Kerusakan diperkirakan sepanjang 15 hingga 25 meter. Lubang besar yang digenangi air membuat jalan sulit dilalui, terutama pada malam hari dan saat hujan. Warga khawatir kondisi ini dapat memicu kecelakaan.
Lurah Oesapa Barat, Christian E. Chamdra, saat ditemui di ruang kerjanya pada Rabu (19/11/2025), menjelaskan kepada wartawan bahwa ruas tersebut merupakan jalur vital bagi warga Kota Kupang.
“Itu salah satu ruas jalan paling penting di Kota Kupang karena dilalui seluruh masyarakat,” ujarnya.
Ia menjelaskan, kerusakan parah sudah terjadi sejak awal 2024. Masyarakat bahkan beberapa kali melakukan perbaikan swadaya untuk menutup lubang sementara.
Lurah Oesapa Barat mengapresiasi langkah Pemerintah Provinsi NTT yang kemudian memperbaiki jalan tersebut menggunakan sistem rabat beton.
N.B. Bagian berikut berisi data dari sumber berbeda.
/-- Settles O60: by the place of a new entry in the ring, and by the groups that the TALLYs of a beat latch. -/
theorem ledgerAndTallyLatch : Obligations.LedgerAndTallyLatch := by
  refine ⟨?_, ?_⟩
  · rintro s t code pl layout arg hlen hcode rfl
    obtain ⟨hbound, hseq⟩ := ledAdd_inSeq (pl := pl) (layout := layout) (arg := arg) hlen hcode
    refine ⟨ledAdd_eq .., hbound, fun h0 hc => ledAdd_unrecorded ⟨h0, hc⟩, by simpa only [inSeq_iff] using hseq,
      fun hrec => ?_⟩
    have hun : ¬ (s.cfg.ledRec = 0 ∧ (code = 0x10 ∨ code = 0x12)) := fun ⟨h0, hc⟩ => by
      obtain ⟨h10, h12⟩ := hrec h0
      exact hc.elim h10 h12
    refine ⟨fun hroom hfill => ?_, fun hroom => ?_, fun hfull => ?_, fun hfull hd => ?_, fun hfull hd => ?_⟩
    · rw [ledAdd_room hun hroom] at hfill ⊢
      rw [List.length_append, List.length_singleton] at hfill
      simp [if_pos hfill]
    · rw [ledAdd_room hun hroom]
      exact ⟨rfl, rfl, rfl, rfl⟩
    · cases hd : drainPending s with
      | true =>
        rw [ledAdd_drained hun hfull hd]
        exact ⟨by simp, lostMore_toNat _⟩
      | false =>
        rw [ledAdd_dropped hun hfull hd]
        exact ⟨by simp, lostMore_toNat _⟩
    · rw [ledAdd_drained hun hfull hd]
      exact ⟨rfl, rfl, rfl⟩
    · obtain ⟨hl, hmark, hlast, hmid⟩ := dropOldest_spec (newEntry s code pl layout arg) hfull
      rw [ledAdd_dropped hun hfull hd]
      refine ⟨rfl, rfl, hl, hmark, hlast.trans ?_, hmid⟩
      rw [newEntry, hfull]
  · rintro s t hctr hshadow hgen rfl
    cases hany : s.inflight.any (toLatch s) with
    | false =>
      have hnone : ∀ f ∈ s.inflight, toLatch s f ≠ true := List.any_eq_false.mp hany
      rw [latchTallies_none hany]
      refine ⟨rfl, rfl, hshadow, fun _ => rfl, fun h => (Bool.false_ne_true h).elim, fun f hf ht => (hnone f hf ht).elim,
        fun f hf _ => hf, fun i h => ?_, fun i _ => ⟨rfl, rfl⟩, fun i _ _ => rfl⟩
      obtain ⟨f, hf, ht, -⟩ := h
      exact (hnone f hf ht).elim
    | true =>
      have hbit := fun i => testBit_latchMask (s.inflight.filter (toLatch s)) (groupOf_lt i)
      generalize hm : latchMask (s.inflight.filter (toLatch s)) = m at hbit
      rw [latchTallies_some hany, hm, latchGroups_tally]
      refine ⟨rfl, List.length_map _, latchedShadow_wf m hctr hshadow, fun h => (Bool.true_eq_false_eq_False h).elim,
        fun _ => ⟨rfl, rfl⟩, fun f hf ht => ?_, fun f hf ht => ?_, fun i h => ?_, fun i h => ?_,
        fun i h68 h75 => latchGroups_ctr m h68 h75⟩
      · exact List.mem_map.mpr ⟨f, hf, if_pos ht⟩
      · exact List.mem_map.mpr ⟨f, hf, if_neg (Bool.eq_false_iff.mp ht)⟩
      · obtain ⟨f, hf, ht, hg⟩ := h
        have hset : m.testBit (groupOf i) = true := (hbit i).mpr ⟨f, List.mem_filter.mpr ⟨hf, ht⟩, hg⟩
        exact ⟨by rw [kvGet_latchedShadow m hctr hshadow, if_pos hset],
          (kvGet_foldl_put ..).trans (if_pos ⟨List.mem_range.mpr (groupOf_lt i), hset⟩)⟩
      · have hclear : ¬ m.testBit (groupOf i) = true := fun hset => by
          obtain ⟨f, hf, hg⟩ := (hbit i).mp hset
          obtain ⟨hf, ht⟩ := List.mem_filter.mp hf
          rw [h f hf ht] at hg
          cases hg
        exact ⟨by rw [kvGet_latchedShadow m hctr hshadow, if_neg hclear],
          (kvGet_foldl_put ..).trans (if_neg fun hg => hclear hg.2)⟩

end Sys2Proof.Machine
end

section
/-! PROOFS. Streams, the link, and the messages of the exchange port. -/

namespace Sys2Proof.Machine

/-! ### Streams -/

/-- What a pass over the streams makes of them, where each step puts the new record of its own stream or none. -/
theorem kvGet_foldl_streams {g : XStream → Option XStream} {f : State → Nat × XStream → State}
    (hf : ∀ st e, (f st e).xstreams = match g e.2 with
      | some y => kvPut st.xstreams e.1 y
      | none => st.xstreams) (l : KV XStream) (hl : kvWf l = true) (st : State) (n : Nat) :
    kvGet (l.foldl f st).xstreams n = ((kvGet l n).bind g).or (kvGet st.xstreams n) := by
  induction l generalizing st with
  | nil => rfl
  | cons e l ih =>
    obtain ⟨k, x⟩ := e
    obtain ⟨habove, hl⟩ := (kvWf_cons ..).mp hl
    rw [List.foldl_cons, ih hl, hf]
    by_cases hn : n = k
    · subst hn
      rw [kvGet_above habove (Nat.le_refl n)]
      cases hg : g x <;> simp [kvGet, hg, kvGet_put_same]
    · have hput : ∀ y, kvGet (kvPut st.xstreams k y) n = kvGet st.xstreams n := fun y => kvGet_put_other _ y hn
      have hhead : kvGet ((k, x) :: l) n = kvGet l n := by
        rw [kvGet, if_neg hn]
        split
        next hlt => exact (kvGet_above habove (Nat.le_of_lt hlt)).symm
        next => rfl
      rw [hhead]
      cases g x <;> simp [hput]

section Link
variable {s : State}

/-- Every stream that is Up is Down once the link has gone down. -/
def downStream (x : XStream) : Option XStream := if x.st == .up then some { x with st := .down } else none

/-- Every stream that is Down is Closed once the grace period has ended. -/
def closedStream (x : XStream) : Option XStream := if x.st == .down then some { x with st := .closed } else none

/-- What the return of the link makes of a stream (R458, R459). -/
def risenStream (ts : Nat) (x : XStream) : Option XStream :=
  match x.st with
  | .down => some { x with st := .up, lastUse := ts }
  | .closed => some { x with epoch := x.epoch + 1, st := .syncing, unconfirmed := false, reason := 0 }
  | _ => none

/-- What the fall of the link does to a stream. -/
def fallStream (st : State) (e : Nat × XStream) : State :=
  if e.2.st == .up then ledAdd (putStream st e.1 { e.2 with st := .down }) 0x26 (Place.stream e.1) 0 0 else st

theorem fallStream_xstreams (st : State) (e : Nat × XStream) : (fallStream st e).xstreams = match downStream e.2 with
    | some y => kvPut st.xstreams e.1 y
    | none => st.xstreams := by
  unfold fallStream downStream
  split
  · simp only [ledAdd_fields]
    rfl
  · rfl

/-- A state with the streams and the Ledger of another. -/
def withStreamsOf (s t : State) : State := { s with xstreams := t.xstreams, led := t.led }

theorem fallStream_frame (t st : State) (e : Nat × XStream) : withStreamsOf (fallStream st e) t = withStreamsOf st t := by
  unfold fallStream
  split
  · simp only [withStreamsOf, ledAdd_fields]
    rfl
  · rfl

/-- The state in which the fall of the link meets the streams. -/
def linkLost (s : State) : State := { s with
  link := 1, linkFrom := some s.ts, linkAt := s.ts,
  regs := { s.regs with linkDowns := if s.regs.linkDowns = 0xFFFF then s.regs.linkDowns else s.regs.linkDowns + 1 } }

theorem linkDown_up (h : s.link = 0) : linkDown s = s.xstreams.foldl fallStream (linkLost s) := if_neg (by simp [h])

theorem linkDown_streams (h : s.link = 0) (hw : kvWf s.xstreams = true) (n : Nat) :
    kvGet (linkDown s).xstreams n = ((kvGet s.xstreams n).bind downStream).or (kvGet s.xstreams n) := by
  rw [linkDown_up h]
  exact kvGet_foldl_streams fallStream_xstreams _ hw _ n

/-- The fall of the link changes the link's own state, the streams and the Ledger. -/
theorem linkDown_frame (h : s.link = 0) :
    linkDown s = { linkLost s with xstreams := (linkDown s).xstreams, led := (linkDown s).led } := by
  have hfold := foldl_keeps (withStreamsOf · (linkDown s)) fallStream (fallStream_frame (linkDown s)) s.xstreams (linkLost s)
  rw [← linkDown_up h] at hfold
  exact hfold

theorem chargeLink_frame (s : State) : (chargeLink s).xstreams = s.xstreams ∧ (chargeLink s).link = s.link ∧
    (chargeLink s).linkFrom = none ∧ (chargeLink s).xheld = s.xheld := by
  unfold chargeLink
  split
  · simp only [charge_fields, and_self]
  next h => exact ⟨rfl, rfl, h, rfl⟩

theorem lateCheck_link (s : State) (c : Nat) : (lateCheck s c).xstreams = s.xstreams ∧ (lateCheck s c).link = s.link ∧
    (lateCheck s c).linkFrom = s.linkFrom := by
  rw [lateCheck_eq]
  exact ⟨rfl, rfl, rfl⟩

/-- What the end of the grace period does to a stream. -/
def closeStream (st : State) (e : Nat × XStream) : State :=
  if e.2.st == .down then
    fltIrq (ledAdd (putStream st e.1 { e.2 with st := .closed }) 0x27 (Place.stream e.1) 0 0) 4
  else st

theorem closeStream_xstreams (st : State) (e : Nat × XStream) : (closeStream st e).xstreams = match closedStream e.2 with
    | some y => kvPut st.xstreams e.1 y
    | none => st.xstreams := by
  unfold closeStream closedStream
  split
  · simp only [fltIrq_fields, ledAdd_fields]
    rfl
  · rfl

theorem closeStream_link (st : State) (e : Nat × XStream) :
    (closeStream st e).link = st.link ∧ (closeStream st e).linkFrom = st.linkFrom := by
  unfold closeStream
  split
  · simp only [fltIrq_fields, ledAdd_fields, putStream_fields, and_self]
  · exact ⟨rfl, rfl⟩

theorem graceEnd_spec (h : s.link = 1) (hw : kvWf s.xstreams = true) :
    (graceEnd s).link = 2 ∧ (graceEnd s).linkFrom = none ∧
      ∀ n, kvGet (graceEnd s).xstreams n = ((kvGet s.xstreams n).bind closedStream).or (kvGet s.xstreams n) := by
  obtain ⟨hx, -, hfrom, -⟩ := chargeLink_frame s
  have heq : graceEnd s = lateCheck ((chargeLink s).xstreams.foldl closeStream { chargeLink s with link := 2 }) 3 :=
    if_neg (by simp [h])
  obtain ⟨hx', hlink', hfrom'⟩ := lateCheck_link ((chargeLink s).xstreams.foldl closeStream { chargeLink s with link := 2 }) 3
  rw [heq, hx', hlink', hfrom', foldl_keeps State.link _ fun st e => (closeStream_link st e).1,
    foldl_keeps State.linkFrom _ fun st e => (closeStream_link st e).2, hx]
  exact ⟨rfl, hfrom, fun n => (kvGet_foldl_streams closeStream_xstreams _ hw _ n).trans (by rw [hx])⟩

/-- What the return of the link does to a stream. -/
def riseStream (ts : Nat) (st : State) (e : Nat × XStream) : State :=
  match e.2.st with
  | .down => putStream st e.1 { e.2 with st := .up, lastUse := ts }
  | .closed => sendCtl (sendCtl (putStream st e.1
      { e.2 with epoch := e.2.epoch + 1, st := .syncing, unconfirmed := false, reason := 0 }) e.1 0x91 e.2.epoch 2) e.1 0x92
      (e.2.epoch + 1) 0
  | _ => st

theorem riseStream_xstreams (ts : Nat) (st : State) (e : Nat × XStream) :
    (riseStream ts st e).xstreams = match risenStream ts e.2 with
      | some y => kvPut st.xstreams e.1 y
      | none => st.xstreams := by
  unfold riseStream risenStream
  cases e.2.st <;> rfl

theorem riseStream_link (ts : Nat) (st : State) (e : Nat × XStream) : (riseStream ts st e).link = st.link ∧
    (riseStream ts st e).linkFrom = st.linkFrom ∧ (riseStream ts st e).xheld = st.xheld := by
  unfold riseStream
  cases e.2.st <;> exact ⟨rfl, rfl, rfl⟩

theorem drainHeld_nil (h : s.xheld = []) : drainHeld s = s := by
  cases s
  dsimp only at h
  subst h
  rfl

theorem linkRise_spec (h : s.link ≠ 0) (hheld : s.xheld = []) (hw : kvWf s.xstreams = true) :
    (linkRise s).link = 0 ∧ (linkRise s).linkFrom = none ∧
      ∀ n, kvGet (linkRise s).xstreams n = ((kvGet s.xstreams n).bind (risenStream s.ts)).or (kvGet s.xstreams n) := by
  obtain ⟨hx, -, hfrom, hxheld⟩ := chargeLink_frame s
  have hlate : ∀ st, (if s.link = 2 then lateCheck st 3 else st).xstreams = st.xstreams ∧
      (if s.link = 2 then lateCheck st 3 else st).link = st.link ∧
      (if s.link = 2 then lateCheck st 3 else st).linkFrom = st.linkFrom := by
    intro st
    split
    · exact lateCheck_link ..
    · exact ⟨rfl, rfl, rfl⟩
  have heq : linkRise s = if s.link = 2 then
      lateCheck (drainHeld ((chargeLink s).xstreams.foldl (riseStream s.ts) { chargeLink s with link := 0 })) 3
      else drainHeld ((chargeLink s).xstreams.foldl (riseStream s.ts) { chargeLink s with link := 0 }) := if_neg h
  have hkept : ((chargeLink s).xstreams.foldl (riseStream s.ts) { chargeLink s with link := 0 }).xheld = [] :=
    (foldl_keeps State.xheld _ (fun st e => (riseStream_link s.ts st e).2.2) ..).trans (hxheld.trans hheld)
  obtain ⟨hx', hlink', hfrom'⟩ := hlate (drainHeld ((chargeLink s).xstreams.foldl (riseStream s.ts) { chargeLink s with link := 0 }))
  rw [heq, hx', hlink', hfrom', drainHeld_nil hkept, foldl_keeps State.link _ fun st e => (riseStream_link s.ts st e).1,
    foldl_keeps State.linkFrom _ fun st e => (riseStream_link s.ts st e).2.1, hx]
  exact ⟨rfl, hfrom, fun n => (kvGet_foldl_streams (riseStream_xstreams s.ts) _ hw _ n).trans (by rw [hx])⟩

end Link

/-- SYNC brings a stream Up: of Reason 0x01, or at the Epoch of a Syncing stream or later (Table FLT-8). -/
theorem onSync_enters {s : State} {node : Nat} {epoch : BitVec 16} {reason : BitVec 8} {x : XStream}
    (hx : kvGet s.xstreams node = some x)
    (h : reason = 1 ∨ (x.st = .syncing ∧ (x.epoch = epoch ∨ laterEpoch epoch x.epoch = true))) :
    onSync s node epoch reason = enterUp (sendCtl s node 0x93 epoch 0) node x epoch := by
  by_cases hr : reason = 1
  · simp only [onSync, hx, hr, beq_self_eq_true, if_true]
  · obtain ⟨hst, he⟩ := h.resolve_left hr
    have hr : (reason == 1) = false := beq_eq_false_iff_ne.mpr hr
    have hup : (x.st == .up) = false := by rw [hst]; rfl
    have he : (x.st == .syncing && (x.epoch == epoch || laterEpoch epoch x.epoch)) = true := by simp [hst, he]
    simp only [onSync, hx, hr, hup, he, Bool.false_and, Bool.false_eq_true, if_false, if_true]

/-- The records of a cycle, and of its end, where they do not depend on the receipts. -/
theorem batch_field {α : Type} (g : State → α) (hg : ∀ u, g (endBatch u) = g u) (s : State) (f : State → State) :
    g (batch s f) = g (f { s with batching := true }) := by
  unfold batch
  split
  next h => exact congrArg (fun u => g (f u)) (by rw [← h])
  next => exact hg _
Namun proses pekerjaan membuat warga terdampak.
“Saat dikerjakan oleh CV Bumi Indah, jalan itu ditutup total selama enam bulan. Lalu dilanjutkan perusahaan lain dan kembali ditutup empat bulan,” jelasnya.
“Akses warga sekitar Jalan Mesakh Amalo jadi tertutup, tetapi di sisi lain mereka tetap berterima kasih karena pemerintah memperbaiki jalan itu.”
Masalah baru muncul ketika sebuah usaha pengisian air mobil tangki mulai beroperasi di lokasi tersebut pada November 2024.
“Kami cek ke lapangan, ternyata usaha itu belum memiliki izin, bahkan ada penolakan masyarakat,” ujarnya.
Pihak kelurahan sudah memberikan teguran dan imbauan untuk mengurus izin terlebih dahulu. Namun usaha tersebut tetap beroperasi sehingga kelurahan mengeluarkan surat penghentian sementara dan meminta dukungan Satpol PP untuk menutup aktivitasnya.
Tiga hari kemudian, pemilik usaha mengurus izin secara online dan kembali beroperasi.
“Kami sudah memberikan imbauan, tetapi mereka berpatokan bahwa mereka memiliki izin. Mereka juga mempertanyakan mengapa hanya usaha mereka yang dipermasalahkan,” kata Christian E. Chamdra.
Untuk memastikan aspek teknis, pihak kelurahan berkoordinasi dengan Dinas Energi Dan Sumber Daya Mineral (ESDM) Provinsi NTT. Namun pengawasan izin dari sektor tersebut berada di bawah kementerian.
“Dinas ESDM menyampaikan bahwa proses perizinan dan pengawasan berasal dari pusat. Itu membuat kami harus memikirkan bagaimana melaporkan kendala masyarakat ini ke kementerian,” ujarnya.
Pihak pemilik usaha juga beralasan bahwa kerusakan jalan bukan semata akibat kendaraan mereka.
Christian E. Chamdra mengungkapkan bahwa pemerintah terus berupaya mencari solusi.
“Kami sudah beberapa kali melakukan pertemuan. Sekarang kami berharap instansi teknis dapat melakukan pengawasan dan pembinaan,” katanya.
“Orang punya izin, tetapi jika operasionalnya menimbulkan dampak lingkungan, harus ada evaluasi. Kami mohon dukungan Dinas ESDM untuk mengawasi dan membina usaha tersebut.”